A summary from various news sources:
· With the expiry of an $8,000 tax credit for first-time homebuyers on April 30, new single-family home sales in the U.S. crashed in May.
· Commerce department figures showed on Wednesday that new home sales dropped by 32.7 per cent from April to May to an annual rate of 300,000.
· The monthly fall was also a record, and was nearly twice as severe as Wall Street analysts had predicted.
· Compared with the same month a year ago, new home sales are off by 18.3 per cent.
· Additionally, home prices have now fallen for the past six months, according to the Case-Shiller home-price index.
· Foreclosures have been running at a rate of over 300,000 filings a month for the past 15 months.
· By some estimates, it will take more than eight years of normal sales to clear the stock of houses now held by banks.
· Bloomberg reported that mortgage securities with U.S.-backed guarantees traded at record high prices on speculation homeowner refinancing will fail to accelerate and as supply of the bonds remains limited.

Thoughts:
With the government stimulus drawing down, we now have a reminder of what the housing situation is really like. Other than low interest rates, there are few factors that will provide a boost to the housing market at the moment. This is why the fed has opted to keep interest rates low and will continue to do so (probably at least until early 2011).

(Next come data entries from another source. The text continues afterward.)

-- ==== Sys2Proof/Syntax.lean ====
section
/-! DEFINITION. The operations of the block, one constructor per operation and refusal reason of
spec/opcode_table.json, and the two registers that select among them (R67, R68). -/

namespace Sys2Proof

/-- SESS (R21): code 0 is CLOSED, code 1 is ACTIVE. -/
inductive Sess where
  | closed
  | active
  deriving DecidableEq, Repr

/-- PHASE (R22): codes 0 SCAN, 1 PAY0, 2 PAY1, 3 PAY2. -/
inductive Phase where
  | scan
  | pay0
  | pay1
  | pay2
  deriving DecidableEq, Repr

/-- The operations. Event operations keep the DATA field of the word that selects them, also where the block
ignores it (R64), so that encoding loses no bit. SKIP's eight table rows and DROP's six differ only in which
values of one field they cover, so each is one constructor (R73). -/
inductive Instr where
  /-- SYNC (R101). -/
  | sync
  /-- SKIP (R102). -/
  | skip (b : Byte)
  /-- CAP0 (R103). -/
  | cap0 (b : Byte)
  /-- CAP1 (R104). -/
  | cap1 (b : Byte)
  /-- CAP2 (R105). -/
  | cap2 (b : Byte)
  /-- IDLE (R106). -/
  | idle (data : Byte)
  /-- TRUNC (R107). -/
  | trunc (data : Byte)
  /-- CLOSE (R171). -/
  | closeSession (data : Byte)
  /-- ERROR (R172). -/
  | errorSession (data : Byte)
  /-- OPEN (R170). -/
  | openSession (data : Byte)
  /-- REFUSED: OPEN while a session is active (R175). -/
  | refusedOpen (data : Byte)
  /-- REFUSED: BYTE with no session open (R174). -/
  | refusedByte (data : Byte)
  /-- REFUSED: TIMEOUT with no session open (R174). -/
  | refusedTimeout (data : Byte)
  /-- REFUSED: CLOSE with no session open (R174). -/
  | refusedClose (data : Byte)
  /-- REFUSED: ERROR with no session open (R174). -/
  | refusedError (data : Byte)
  /-- REFUSED: reserved KIND 5 (R176). -/
  | refusedKind5 (data : Byte)
  /-- REFUSED: reserved KIND 6 (`low` = 0) or 7 (`low` = 1) (R176). -/
  | refusedKind67 (low : BitVec 1) (data : Byte)
  /-- MOVEX (R131). -/
  | movex (raw : RawValue)
  /-- MOVEY (R132). -/
  | movey (raw : RawValue)
  /-- KEYH (R133). -/
  | keyh (raw : RawValue)
  /-- KEYV (R134). -/
  | keyv (raw : RawValue)
  /-- DROP (R135). -/
  | drop (axis : Byte) (raw : RawValue)
  deriving DecidableEq, Repr

end Sys2Proof
end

Housing will continue to be one of the most important indicators for our economy. Many economists argue that the housing market never really recovered in the first place. The rebound that we saw was largely due to artificial support from the government and low interest rates from the fed. Therefore, the best investors and buyers can hope for is a slow and steady improvement in the coming months. The stock market and the entire economy are likely to follow the same slow and steady growth if they are to improve.

Being that housing and labor markets go hand in hand. An improvement in employment and incomes is needed to raise home demand and lift house prices. Poor jobs data in the past month is another sign that the recovery in the housing market is stalling.

Conclusion:
The drop in homes sales is likely a correction, due to the expiring tax credits. I do not expect a double dip in the housing market. However, I do see a long and drawn out recovery that will take years to play out. What will it take in order to see improvements in employment (which will aid housing)? Businesses will need easier access to credit and stronger confidence from consumers.

Daniel A.
Summer Analyst
Analyze Capital LLC

1 comment:

  1. Well done Dan. Quality workmanship. What do you think is the best indicator of a housing recovery? You mentioned jobs and credit as 2.